A placement is an orb element placed on the website that Site Plugins can be loaded in to. Often these placements include a placement id that can have the Web SDK fetch the site plugin components dynamically at runtime.

Ways Site Plugins can be used

Site plugins also have a variety of ways they can be used on the website, and can create a variety of methods for you to accomplish the dynamic content you are looking for.

Applicable Content

Content can be applied to site plugins in three ways:

  1. Statically: Static content is an image or HTML that requires no JavaScript to run. This content can be loaded directly from the Ad Server.

  2. Native Content: Native content requires a JSON payload that is interpreted and standardized throughout the Web SDK and Orbee's Marketing Cloud. Such objects include specials, vehicles, customers and more. This content usually requires a renderer that supports that native content so that it gets rendered on the website.
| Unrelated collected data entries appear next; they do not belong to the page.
/-- R219, R217: a header with any entries of distinct symbols and non-zero frequencies, in any order, is accepted on its
last byte, and FREQ holds its entries; two orders of the same entries end in states that differ in HDR_SYM at most. -/
def Obligations.HeaderEntryOrderDoesNotMatter : Prop :=
  ∀ (L L' : List (Byte × Freq)) (s : State), s.phase = .decHdr → s.hdrStage = .count → s.hdrPos = 0 → s.hdrAcc = 0 →
    (∀ b, freqAt s.freq b = 0#64) → (L.map Prod.fst).Nodup → (∀ p ∈ L, p.2 ≠ 0#64) → L.Perm L' →
    ∃ t t', runInstrs (decBytesOf (encInt (s.activeCtrl.getLsbD 0) 4 (BitVec.ofNat 64 L.length) ++
          L.flatMap fun p => p.1 :: encInt (s.activeCtrl.getLsbD 0) 8 p.2)) s = .next t ∧
      t.phase = .decPayload ∧ (∀ b, freqAt t.freq b = (L.lookup b).getD 0) ∧
      runInstrs (decBytesOf (encInt (s.activeCtrl.getLsbD 0) 4 (BitVec.ofNat 64 L'.length) ++
          L'.flatMap fun p => p.1 :: encInt (s.activeCtrl.getLsbD 0) 8 p.2)) s = .next t' ∧
      t' = { t with hdrSym := t'.hdrSym }

/-- R368: a header count of 1..256 written in one byte order and read in the other ends in MALFORMED_CONTAINER on its
fourth byte: SUB 1 for 128 ≤ c ≤ 255, SUB 2 otherwise; the count 0 is read as 0. -/
def Obligations.ByteOrderMismatchIsDetected : Prop :=
  ∀ (c : Nat) (s : State), c ≤ 256 → s.phase = .decHdr → s.hdrStage = .count → s.hdrPos = 0 → s.hdrAcc = 0 →
    ∃ t, runInstrs (decBytesOf (encInt (!s.activeCtrl.getLsbD 0) 4 (BitVec.ofNat 64 c))) s = .next t ∧
      (∃ u, runInstrs (decBytesOf ((encInt (!s.activeCtrl.getLsbD 0) 4 (BitVec.ofNat 64 c)).take 3)) s = .next u ∧
        u.phase = .decHdr) ∧
      (c = 0 → t.phase = .decPayload) ∧
      (1 ≤ c → t.phase = .error ∧ t.errInfo.code = .malformedContainer ∧ t.errInfo.opcode = 0x21#8 ∧
        t.errInfo.sub = if 128 ≤ c ∧ c ≤ 255 then 1 else 2)

/-! ## Bitstream writer (44_bitstream_writer.md) -/

/-- R240: PutBit shifts the bit in at the right; at the eighth bit the byte is emitted and the buffer is empty again;
nothing else changes. Eight bits into an empty buffer make one byte, the first of them its bit 7 and the eighth its
bit 0. -/
def Obligations.PutBitFillsTheBuffer : Prop :=
  (∀ (c : Bool) (s : State),
    (s.bitCnt.toNat < 7 → (putBit c s).bitCnt.toNat = s.bitCnt.toNat + 1 ∧
      (putBit c s).bitBuf.toNat = (2 * s.bitBuf.toNat + c.toNat) % 256 ∧
      putBit c s = { s with bitBuf := (putBit c s).bitBuf, bitCnt := (putBit c s).bitCnt }) ∧
    (s.bitCnt.toNat = 7 → ∃ y : Byte, y.toNat = (2 * s.bitBuf.toNat + c.toNat) % 256 ∧
      putBit c s = { s with out := s.out ++ [y], bitBuf := 0, bitCnt := 0 })) ∧
  (∀ (p : List Bool) (s : State), p.length = 8 → s.bitCnt = 0 →
    ∃ y : Byte, (∀ i, i < 8 → p[i]? = some (y.getLsbD (7 - i))) ∧
      putBits p s = { s with out := s.out ++ [y], bitBuf := 0, bitCnt := 0 })

/-- R241: ENCODE b in ENCODING appends exactly the bits of CODE[b] to the payload and counts one symbol; it emits
⌊(BITCNT + LEN) / 8⌋ bytes; nothing but OUT, BITBUF, BITCNT and ENC_COUNT changes; a symbol without a code raises
SYMBOL_NOT_IN_TREE with SUB = b. -/
def Obligations.EncodeAppendsTheCode : Prop :=
  ∀ (s : State) (b : Byte), s.phase = .encoding →
    ((codeAt s.code b).valid = true → ∃ t bs, exec (.encode b) s = .next t ∧
      bitStream t = bitStream s ++ codeOf (codeAt s.code b) ∧
      t.out = s.out ++ bs ∧ bs.length = (s.bitCnt.toNat + (codeAt s.code b).len.toNat) / 8 ∧
      t.bitCnt.toNat = (s.bitCnt.toNat + (codeAt s.code b).len.toNat) % 8 ∧
      t.encCount.toNat = min (s.encCount.toNat + 1) (2 ^ 72 - 1) ∧
      t = { s with out := t.out, bitBuf := t.bitBuf, bitCnt := t.bitCnt, encCount := t.encCount }) ∧
    ((codeAt s.code b).valid = false → exec (.encode b) s = .next
      { s with phase := .error, errInfo := { opcode := 0x13#8, phase := .encoding, sub := b, code := .symbolNotInTree } })

/-- R246: FLUSH in ENCODING emits the pending bits followed by zero bits to a whole byte, and nothing where none is
pending; the buffer is empty, ENC_MISMATCH says whether ENC_COUNT differs from TOTAL, PHASE is ENC_DONE, and nothing
else changes. -/
def Obligations.FlushPadsTheLastByte : Prop :=
  ∀ s : State, s.phase = .encoding →
    ∃ t bs, exec .flush s = .next t ∧ t.phase = .encDone ∧ t.out = s.out ++ bs ∧ t.bitCnt = 0 ∧
      bitsOfBytes bs = pendingBits s ++ List.replicate ((8 - s.bitCnt.toNat) % 8) false ∧
      (s.bitCnt ≠ 0 → t.bitBuf = 0) ∧
      t.flags = { s.flags with encMismatch := decide (s.encCount ≠ s.total) } ∧
      t = { s with phase := .encDone, out := t.out, bitBuf := t.bitBuf, bitCnt := t.bitCnt, flags := t.flags }

/-- R247: the ENCODE commands of a sequence of symbols with codes, from an empty buffer, and then FLUSH, emit ⌈len(P)/8⌉
bytes whose bits in stream order are the codes one after the other and then (8 − len(P) mod 8) mod 8 zero bits. -/
def Obligations.PayloadIsTheCodes : Prop :=
  ∀ (S : List Byte) (s : State), s.phase = .encoding → s.bitCnt = 0 → (∀ b ∈ S, (codeAt s.code b).valid = true) →
    ∃ t bs, runInstrs (encodesOf S ++ [.flush]) s = .next t ∧ t.out = s.out ++ bs ∧
      bs.length = ((S.flatMap fun b => codeOf (codeAt s.code b)).length + 7) / 8 ∧
      bitsOfBytes bs = (S.flatMap fun b => codeOf (codeAt s.code b)) ++
        List.replicate ((8 - (S.flatMap fun b => codeOf (codeAt s.code b)).length % 8) % 8) false

/-- R34: the counters saturate at 2^72 - 1 and never wrap. -/
def Obligations.CountersSaturate : Prop :=
  ∀ c : Weight, (satInc c).toNat = min (c.toNat + 1) (2 ^ 72 - 1)

/-! ## Decoder (45_decoder.md) -/

/-- R264: one bit of the walk. From an internal node the walker moves left for 0 and right for 1. At an internal child
it stays there. At a leaf it emits the symbol and counts it while OUT_COUNT < TOTAL; after that it sets OVERRUN, and it
emits and counts only with COMPAT_TAIL = 1; CURSOR is ROOT again. -/
def Obligations.WalkBitFollowsTheTree : Prop :=
  ∀ (c : Bool) (s : State) (e d : NodeEntry), nodeAt s.node s.cursor = some e →
    nodeAt s.node (if c then e.right else e.left) = some d →
    (d.internal = true → walkBit c s = some { s with cursor := if c then e.right else e.left }) ∧
    (d.internal = false → s.outCount.toNat < s.total.toNat →
      walkBit c s = some { s with out := s.out ++ [d.sym], outCount := s.outCount + 1, cursor := s.root }) ∧
    (d.internal = false → s.total.toNat ≤ s.outCount.toNat → s.activeCtrl.getLsbD 1 = true →
      ∃ n : Weight, n.toNat = min (s.outCount.toNat + 1) (2 ^ 72 - 1) ∧
        walkBit c s = some { s with out := s.out ++ [d.sym], outCount := n, cursor := s.root,
                                    flags := { s.flags with overrun := true } }) ∧
    (d.internal = false → s.total.toNat ≤ s.outCount.toNat → s.activeCtrl.getLsbD 1 = false →
      walkBit c s = some { s with cursor := s.root, flags := { s.flags with overrun := true } })

/-- R261, R263: DEC_BYTE b in DEC_PAYLOAD. With the empty tree it raises TRAVERSAL_ON_EMPTY_TREE, with a one-symbol tree
MALFORMED_CONTAINER SUB 6, before any bit. With an internal root, in a state that meets the invariant, it completes: the
walk of the bits b[7] to b[0], emitting at most 8 bytes, and nothing but CURSOR, OUT, OUT_COUNT and OVERRUN changes. -/
def Obligations.PayloadByteIsWalked : Prop :=
  ∀ (s : State) (b : Byte), s.phase = .decPayload →
    (s.root = Config.nilIndex → exec (.decByte b) s = .next
      { s with phase := .error,
               errInfo := { opcode := 0x21#8, phase := .decPayload, sub := 0, code := .traversalOnEmptyTree } }) ∧
    (∀ r, nodeAt s.node s.root = some r → r.internal = false → exec (.decByte b) s = .next
      { s with phase := .error,
               errInfo := { opcode := 0x21#8, phase := .decPayload, sub := 6, code := .malformedContainer } }) ∧
    (∀ r, nodeAt s.node s.root = some r → r.internal = true → Inv s →
      ∃ t bs, exec (.decByte b) s = .next t ∧
        walkBits [b.getLsbD 7, b.getLsbD 6, b.getLsbD 5, b.getLsbD 4, b.getLsbD 3, b.getLsbD 2, b.getLsbD 1,
          b.getLsbD 0] s = some t ∧
        t.out = s.out ++ bs ∧ bs.length ≤ 8 ∧
        t = { s with cursor := t.cursor, out := t.out, outCount := t.outCount,
                     flags := { s.flags with overrun := t.flags.overrun } })

/-- R264 with R190: in a state that meets the invariant, with an internal root and CURSOR at ROOT, the code of a symbol
walks to that symbol's leaf and does what R264 says of it, and CURSOR is at ROOT again. -/
def Obligations.CodeWalksToItsSymbol : Prop :=
  ∀ (s : State) (b : Byte) (r : NodeEntry), Inv s → nodeAt s.node s.root = some r → r.internal = true →
    s.cursor = s.root → (codeAt s.code b).valid = true →
    walkBits (codeOf (codeAt s.code b)) s = some { leafReached b s with cursor := s.root }

/-- R265: DEC_END. In DEC_HDR it raises MALFORMED_CONTAINER SUB 3. In DEC_PAYLOAD it completes: a one-symbol tree's symbol
is emitted TOTAL times and OUT_COUNT is TOTAL, any other tree emits nothing; TAIL_PARTIAL says whether CURSOR is not
ROOT, UNDERRUN whether OUT_COUNT < TOTAL; PHASE is DEC_DONE and nothing else changes. -/
def Obligations.DecEndClosesThePass : Prop :=
  ∀ s : State,
    (s.phase = .decHdr → exec .decEnd s = .next
      { s with phase := .error,
               errInfo := { opcode := 0x22#8, phase := .decHdr, sub := 3, code := .malformedContainer } }) ∧
    (s.phase = .decPayload → ∀ r, nodeAt s.node s.root = some r → r.internal = false →
      exec .decEnd s = .next
        { s with phase := .decDone, out := s.out ++ List.replicate s.total.toNat r.sym, outCount := s.total,
                 flags := { s.flags with tailPartial := decide (s.cursor ≠ s.root), underrun := false } }) ∧
    (s.phase = .decPayload → (s.root = Config.nilIndex ∨ ∃ r, nodeAt s.node s.root = some r ∧ r.internal = true) →
      exec .decEnd s = .next
        { s with phase := .decDone,
                 flags := { s.flags with tailPartial := decide (s.cursor ≠ s.root),
                                         underrun := decide (s.outCount.toNat < s.total.toNat) } })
  3. Third-Party Content: Third-Party content is the most dynamic of the three; its a payload that can load HTML, CSS and JavaScript anywhere it wants within the placement. Third-Party content is only allowed in the Web SDK by approved third-party vendors.

Desired Site Plugin

The specific Site Plugin loaded into a placement can also be loaded in two different ways:

  1. Statically: A placement can be configured to statically load a specific Site Plugin into itself. Based on the content request, the Site Plugin either loads or not.

  2. Dynamically: A placement can also be configured to dynamically load a variety of site plugins into itself. This requires a first request to determine the site plugin to render, then a second request for the content to deliver to the site plugin.